Alors que les professionnels des médias exprimaient leur ahurissement de voir celui qui passe dans l’opinion pour le bourreau des députés et des autorités provinciales se décomposer littéralement, d’autres se sont insurgés contre son attitude peu digne d’un homme d’Etat. Et ce qui devait arriver arriva.
Sous la forme d’une question orale du député national Jean-Pierre Kayembe Ilunga relative à la «gestion tendancieuse des conflits dans les provinces et les relations avec les institutions provinciales», le vice-premier ministre Aselo a été invité à s’en expliquer devant la représentation nationale mercredi 30 avril 2022, peu avant que son collègue en charge de l’Economie, Jean- Marie Kalumba, également convoqué mais pour une motion de défiance, ne soit déchu par la plénière de la chambre basse du parlement.
Courroucé et hors de lui
Il ne faisait donc pas bon vivre pour Me Aselo qui a entendu son interpellateur lui demander de démissionner. «Le vice-premier ministre de l’Intérieur a reconnu devant ce micro qu’il a été hué par les députés provinciaux.
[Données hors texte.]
def Chain.empty : Chain := ⟨none, none, none, none, [], 0⟩

/-- R25: a prefix word has bits 15:12 all set. -/
def isPrefixWord (w : Half) : Bool := w.extractLsb' 12 4 == 0xF#4

/-- Gathers the prefix words up to the base word; `n` counts the words before this one (R31). -/
def readChain : List Half → Chain → Nat → Except Reject (Chain × Nat)
  | [], _, _ => .error .short
  | w :: ws, ch, n =>
    if isPrefixWord w then
      if n ≥ 4 then .error .tooLong
      else
        match (w.extractLsb' 9 3).toNat with
        | 0 => readChain ws { ch with xi := ch.xi ++ [w.extractLsb' 0 9] } (n + 1)
        | 1 => if ch.xg.isSome then .error .twice
               else readChain ws { ch with xg := some (w.extractLsb' 0 9) } (n + 1)
        | 2 => if ch.xp.isSome then .error .twice
               else readChain ws { ch with xp := some (w.extractLsb' 0 9) } (n + 1)
        | 3 => if ch.xt.isSome then .error .twice
               else readChain ws { ch with xt := some (w.extractLsb' 0 9) } (n + 1)
        | 4 => if ch.rlx.isSome then .error .twice
               else readChain ws { ch with rlx := some (w.extractLsb' 0 9) } (n + 1)
        | _ => .error .reservedKind
    else .ok ({ ch with base := w }, n + 1)

/-! ### Fields of a chain -/

def Chain.pfx (ch : Chain) : Pfx :=
  match ch.xg with
  | none => ⟨false, 0⟩
  | some x => ⟨true, x.extractLsb' 0 5⟩
def Chain.aHi (ch : Chain) : BitVec 2 := match ch.xg with | none => 0 | some x => x.extractLsb' 7 2
def Chain.bHi (ch : Chain) : BitVec 2 := match ch.xg with | none => 0 | some x => x.extractLsb' 5 2
def Chain.a5 (ch : Chain) : BitVec 5 := ch.base.extractLsb' 5 5
def Chain.b5 (ch : Chain) : BitVec 5 := ch.base.extractLsb' 0 5
/-- R27: field A with the two bits of XG. -/
def Chain.aReg (ch : Chain) : Reg := ch.aHi ++ ch.a5
def Chain.bReg (ch : Chain) : Reg := ch.bHi ++ ch.b5
def xtC (x : BitVec 9) : Reg := x.extractLsb' 2 7
def xtB (x : BitVec 9) : Bool := x.getLsbD 1
def xtS (x : BitVec 9) : Bool := x.getLsbD 0
def toXt (x : BitVec 9) : Xt := ⟨xtC x, xtB x, xtS x⟩

/-- R26: the bits of the XI words, the first in memory highest. -/
def gatherXi (xi : List (BitVec 9)) : BitVec 32 :=
  xi.foldl (fun acc x => (acc <<< 9) ||| x.setWidth 32) 0
/-- R26, format RI and FB. -/
def Chain.imm5 (ch : Chain) : Imm := ⟨ch.xi.length, (gatherXi ch.xi <<< 5) ||| ch.b5.setWidth 32⟩
/-- R26, format J. -/
def Chain.imm10 (ch : Chain) : Imm :=
  ⟨ch.xi.length, (gatherXi ch.xi <<< 10) ||| (ch.base.extractLsb' 0 10).setWidth 32⟩
/-- R26, format M. -/
def Chain.immM (ch : Chain) : Imm := ⟨ch.xi.length, gatherXi ch.xi⟩

/-- R30: an RLX word has bits 8:3 zero and the group in bits 2:0. -/
def rlxOk (x : Option (BitVec 9)) : Bool := match x with | none => true | some p => p.extractLsb' 3 6 == 0
def rlxGroup (x : Option (BitVec 9)) : Option (BitVec 3) := x.map fun p => p.extractLsb' 0 3
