/-- A free entry is granted to the waiting slot of least ECOST; two at most. -/
def matRegrant : Nat → Core → Core
  | 0, k => k
  | n + 1, k =>
    if matFree k = 0 then k
    else
      match leastCost k k.matWait with
      | none => k
      | some i =>
        matRegrant n { k with matWait := k.matWait.filter fun j => j != i, matGrant := k.matGrant ++ [i] }

/-- A slot no longer waits for an entry. -/
def matForget (i : Nat) (k : Core) : Core :=
  if k.matWait.isEmpty && k.matGrant.isEmpty then k
  else
    matRegrant 2
      { k with matWait := k.matWait.filter fun j => j != i, matGrant := k.matGrant.filter fun j => j != i }

/-- A parked WAIT of a slot ends as a message for its q3 arrives (R183). -/
def wakeParked (s : State) (c i : Nat) : State :=
  modThread s c i fun t =>
    match t.pend with
    | some ⟨.park, _, _, _⟩ => finish t
    | _ => t

/-- TAKING AN EXCEPTION. `t` is the thread as it was before the trapping instruction (R19, R254). -/
def takeTrap (s : State) (c i : Nat) (t : Thread) (x : TrapInfo) : State :=
  let s := modCore s c (matForget i)
  if i = 0 then
    if inTrap t then
      fatalStop (modCore (setThread s c i t) c fun k => { k with halted := true }) 16 (some 0) (some c)
    else askPage (setThread s c i (enterVector t i x t.tvec)) c i t x false
  else if goesToVector t i x then askPage (setThread s c i (enterVector t i x (vectorOf t x))) c i t x false
  else
    askPage
      (traceRecord
        (wakeParked
          (setSlot (setThread s c i (stopForTrap t i x)) c i
            { getSlot (setThread s c i (stopForTrap t i x)) c i with notice := some (trapNotice c i t x) }) c 0)
        4 c i x.ret [(stopForTrap t i x).tcause, x.tval])
      c i t x true

/-- RETURNING FROM AN EXCEPTION: ERET (R275). -/
def returnTrap (t : Thread) : Thread := { t with pc := t.tpc, tcause := putBit t.tcause 31 false }

/-- RESUME's return: INTRAP cleared, PC and flags from the resume frame (R276). -/
def resumeTrap (t : Thread) (pc flags : Word) : Thread :=
  setFlags { t with pc := pc, tcause := putBit t.tcause 31 false } flags

/-! ### Pairs (R285 to R292): what the other thread is -/

/-- What a pair's two threads must agree in at a commit point (R288). -/
def agree (a b : Thread) : Bool :=
  a.regs = b.regs && a.full = b.full && a.f = b.f && a.fpst = b.fpst && a.pc = b.pc

/-- The trailing thread as the leading one leaves it after a once-only operation (R290): the same state, its own role. -/
def mirror (lead trail : Thread) : Thread :=
  { lead with role := .trailing, stopped := trail.stopped, stopReq := trail.stopReq, hold := trail.hold
              holdReq := trail.holdReq }

def pairOf (s : State) (c i : Nat) : Option Pair :=
  (getCore s c).pairs.find? fun p => p.s = i || p.s + 7 = i
def setPair (s : State) (c : Nat) (p : Pair) : State :=
  modCore s c fun k => { k with pairs := k.pairs.map fun q => if q.s = p.s then p else q }

/-- The leading thread has no REMOTE load under way, and every store that the pair has released has performed (R288). -/
def released (s : State) (c i : Nat) : Bool :=
  !(s.flight.any fun f => f.core = c && f.slot = i && (f.via = .commit || f.via = .lead))

/-- The trailing thread can take a stream's or a message's word that the leading one has had. -/
def trailFills (p : Pair) (v : Thread) : Bool :=
  match p.lvq[p.trailAt]? with
  | some e => match e.stream with
    | some (q, _) =>
      (streamOf v q).bound && !isFull v (streamOf v q).reg
    | none => false
  | none => false

/-- The first store of the comparator that the trailing thread has still to match. -/
def Pair.unmatched (p : Pair) : Option CmpEntry := p.cmp.find? fun e => !e.matched

/-- The trailing thread's store stream can take the value that the leading one's has taken. -/
def trailTakes (p : Pair) (v : Thread) : Bool :=
  match p.unmatched with
  | some e =>
    e.stream && (streamOf v 2).bound && isFull v (streamOf v 2).reg
  | none => false

/-- Both threads stand at one boundary, and nothing of the pair is under way (R288). -/
def pairRest (s : State) (c : Nat) (p : Pair) : Bool :=
  p.ahead = 0 && released s c p.s &&
    match threadAt s c (p.s + 7) with
    | some v => !trailFills p v && !trailTakes p v
    | none => false
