-- ==== Sys2Proof/Machine/Ends.lean ====
section
/-! DEFINITION. How a thread ends: EXIT, CEXIT, retirement, PARK END and kills share these operations (R129, R131, R133,
R138, R157, R180, R228, R281, R293, R294). -/

namespace Sys2Proof.Machine

/-- The error bits of a done status (R129). -/
def errBad : BitVec 4 := 1
def errKilled : BitVec 4 := 2
def errEnded : BitVec 4 := 4
def errNoCore : BitVec 4 := 8

/-- A thread of the launch has ended with this code and these error bits. -/
def Launch.tally (l : Launch) (code : Nat) (err : BitVec 4) : Launch :=
  { l with errs := l.errs ||| err, exit := max l.exit code, count := l.count + 1 }

/-- A thread of a launch ends: a member leaves, or a convoy leaves the convoy count (R133, R157). -/
def leaveLaunch (s : State) (t : Thread) (code : Nat) (err : BitVec 4) : State :=
  if t.lid = 0 then s
  else
    modLaunch s t.lid fun l =>
      if t.convoy then
        { l.tally code err with
          convoys := l.convoys - 1, untriggered := if t.triggered then l.untriggered else l.untriggered - 1 }
      else { l.tally code err with members := l.members.filter fun m => m.rank != t.rank.toNat }

/-- What tells a refused convoy apart: all that it takes with it but ECOST and WEAR (R144, R152; log entry 49). -/
def claimKey (t : Thread) : Nat :=
  let u := abandon t
  wordsNat ([u.pc, u.lid, u.rank, u.f, u.qbase, u.qstride, u.tcause, u.tpc, u.tval,
    BitVec.ofNat 32 (u.full.toNat / 2 % 2 ^ 23 + u.fpst.toNat * 2 ^ 23 + u.triggered.toNat * 2 ^ 28)] ++ rdRegs u 1 23) +
  2 ^ 1056 * (u.m.toNat + 2 ^ 256 * u.md.toNat)

/-- A slot's convoy waits for a place on core `d` that it has been refused, under this key. -/
def seeksPlace (d key : Nat) (x : Slot) : Bool :=
  match x.thread? with
  | none => false
  | some t => match t.pend with | some ⟨.migrate e true, _, _, _⟩ => e = d && claimKey t = key | _ => false

/-- The convoys that wait so. -/
def claimants (s : State) (d key : Nat) : Nat :=
  s.cores.foldl (fun n k => n + k.2.slots.toList.countP (seeksPlace d key)) 0

/-- A convoy holds a claim to a place on core `d`: it waits there as a refused one, or, having left its slot or been stopped
since, has left a claim that no waiting one accounts for (R152). -/
def ownsClaim (s : State) (d : Nat) (t : Thread) : Bool :=
  let key := claimKey t
  (match t.pend with | some ⟨.migrate e true, _, _, _⟩ => e = d | _ => false) ||
    claimants s d key < (getCore s d).refused.count key

/-- A convoy gives up its claim to a place on a core, or has had it met. -/
def dropClaim (s : State) (d : Nat) (t : Thread) : State :=
  if t.convoy && (getCore s d).refused.contains (claimKey t) && ownsClaim s d t then
    modCore s d fun k => { k with refused := k.refused.erase (claimKey t) }
  else s

/-- A convoy that ends gives up its claims to places. -/
def dropClaims (s : State) (t : Thread) : State := s.cores.foldl (fun u k => dropClaim u k.1 t) s

/-- Whether the thread's member or convoy has triggered: TRIGGER or its end (R131, R139). -/
def markTriggered (s : State) (t : Thread) : State :=
  if t.lid = 0 then s
  else
    modLaunch s t.lid fun l =>
      if t.convoy then { l with untriggered := if t.triggered then l.untriggered else l.untriggered - 1 }
      else { l with members := l.members.map fun m =>
        if m.rank = t.rank.toNat then { m with triggered := true } else m }

/-- A message whose words were being read through the slot's q3 and that was not consumed stays held for the slot. -/
def unhand (i : Nat) (k : Core) : Core :=
  { k with inbox := k.inbox.map fun m => if m.inHand && m.held = some i then { m with inHand := false } else m }

/-- Matrix commands run on without their thread, and so do copy operations, which are no longer a thread's of this slot
(R214, R240). -/
def enginesGone (i : Nat) (k : Core) : Core :=
  let f (m : MatCmd) : MatCmd := if m.slot = i then { m with gone := true } else m
  let g (o : CopyOp) : CopyOp := if o.slot = i then { o with gone := true } else o
  { k with matQ := k.matQ.map f, matRun := k.matRun.map f, copyQ := k.copyQ.map g, copyRun := k.copyRun.map g }

/-- What a thread leaves in flight as it leaves its slot: loads are given up, stores go on; those of a thread that goes on
elsewhere stay known by this key (R190, R198, R293; log entry 70). -/
def leaveFlight (s : State) (c i : Nat) (key : Option (Word × Word)) : State :=
  { s with flight := s.flight.filterMap fun f =>
      if f.core = c && f.slot = i then
        match f.kind with
        | .store | .stf | .ste | .qadd =>
          some { f with slot := goneSlot, group := f.group.orElse fun _ => some 0, rewrite := none, left := key }
        | _ => none
      else some f }

/-- No walk waits for the thread any longer. -/
def leaveWalks (s : State) (c i : Nat) : State :=
  { s with xl := { s.xl with misses := s.xl.misses.map fun m =>
      { m with waiters := m.waiters.filter fun w => w != (c, i) } } }

/-- A slot stops holding its thread, whose stores in flight keep this key. -/
def clearSlot (s : State) (c i : Nat) (key : Option (Word × Word)) (x : Content) : State :=
  modCore (setContent (leaveWalks (leaveFlight s c i key) c i) c i x) c fun k =>
    enginesGone i (matForget i (unhand i (dropOverrides k)))

/-- A slot stops holding a thread that has ended. -/
def vacate (s : State) (c i : Nat) (x : Content) : State := clearSlot s c i none x

/-- A slot stops holding a thread that goes on elsewhere (R150, R269). -/
def moveOut (s : State) (c i : Nat) : State := clearSlot s c i (keyAt s c i) .vacant

/-- Gives up a thread's reservation for good. -/
def dropResv (s : State) (c i : Nat) : State := { s with resvs := s.resvs.filter fun r => !(r.core = c && r.slot = i) }

/-- The exit word of REAP (R137). -/
def exitWord (code : Nat) (err : BitVec 4) : Word := BitVec.ofNat 32 (err.toNat * 256 + code % 256)

/-- The thread of a slot ends with an exit code: the effects of EXIT, or of CEXIT for a convoy (R138, R162). -/
def endThread (s : State) (c i : Nat) (t : Thread) (code : Nat) (err : BitVec 4) : State :=
  let s1 := leaveLaunch (dropClaims (dropResv s c i) t) t code err
  match t.kind with
  | .spawned => vacate s1 c i (if t.convoy then .vacant else .exited (exitWord code err))
  | _ => vacate s1 c i .vacant

/-- Takes a pair out of its core's table. -/
def dropPair (s : State) (c i : Nat) : State :=
  modCore s c fun k => { k with pairs := k.pairs.filter fun p => p.s != i && p.s + 7 != i }

/-- A pair ends as one (R285, R292): both slots are vacated. -/
def endPair (s : State) (c : Nat) (p : Pair) (t : Thread) (code : Nat) (err : BitVec 4) : State :=
  dropPair (vacate (endThread s c p.s t code err) c (p.s + 7) .vacant) c p.s

/-- A holder goes on after its JOIN, from the cycle after this one on (R156). -/
def goOn (cycle : Nat) (merged : Bool) (t : Thread) : Thread :=
  { finish (setFlag t 1 merged) with readyAt := cycle + 1 }

/-- EXPIRY of a joint-table entry, or a holder that leaves (R155, R156): it goes on after its JOIN with F[1] := MERGED. -/
def releaseHolder (s : State) (c : Nat) (e : Joint) : State :=
  let s1 := modCore s c fun k => { k with joint := k.joint.filter fun j => j.holder != e.holder }
  match e.holder with
  | .slot i => modThread s1 c i (goOn (getCore s c).cycle e.merged)
  | .queue n =>
    modCore s1 c fun k => { k with arrivals := k.arrivals.map fun q =>
      if q.id = n then { q with parked := false, th := goOn (getCore s c).cycle e.merged q.th } else q }

/-- The joint-table entry that a slot holds. -/
def jointOf (s : State) (c i : Nat) : Option Joint := (getCore s c).joint.find? fun j => j.holder = .slot i

/-- The kill of a thread on an uncorrectable error in its own state (R293): exit code 0xFF, KILLED, a trap notice to
slot 0, the slot scrubbed. -/
def killThread (s : State) (c i : Nat) : State :=
  match threadAt s c i with
  | none => s
  | some t =>
    let s1 := modCore (leaveLaunch (dropClaims (dropResv s c i) t) t 0xFF errKilled) c
      fun k => { k with joint := k.joint.filter fun j => j.holder != .slot i }
    let s2 := vacate s1 c i .scrubbing
    let note := trapNotice c i { t with tcause := 0 } ⟨.memerr, 0, 0, t.pc, false, 0⟩
    errReport (consumed (wakeParked (setSlot s2 c i { getSlot s2 c i with notice := some note }) c 0) c) 4 (some i) (some c) 0 t.lid

end Sys2Proof.Machine
end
Or, ces élus représentent la nation congolaise et donc, cher ministre de l’Intérieur, vous avez été désavoué par la nation congolaise et je vous demande de prendre le courage et déposer dans les minutes qui suivent votre démission», a déclaré le député national Kayembe suivi par plusieurs autres de ses collègues.
Le vice-1er ministre chargé de l’Intérieur avait pourtant pris soin de s’excuser en liminaire avant de retirer les durs propos qu’il avait prononcés contre les élus provinciaux et nationaux. «Je me sens dans l’obligation dans l’obligation de vous présenter toutes mes excuses et de retirer par-là les quelques mots qui ont choqué les députés nationaux», avait déclaré en substance Me Daniel Aselo. Mais rien n’y a fait.
Au moment de mettre sous presses, nos rédactions ont été informées que plus d’une cinquantaine de députés nationaux ont décidé d’aller plus loin que leur collègue Kayembe, auteur de la question orale avec débat à laquelle il aura à dépondre mercredi 6 avril en signant carrément une motion de défiance à son encontre. Sales temps en perspective pour le n° 2 du gouvernement Sama Lukonde.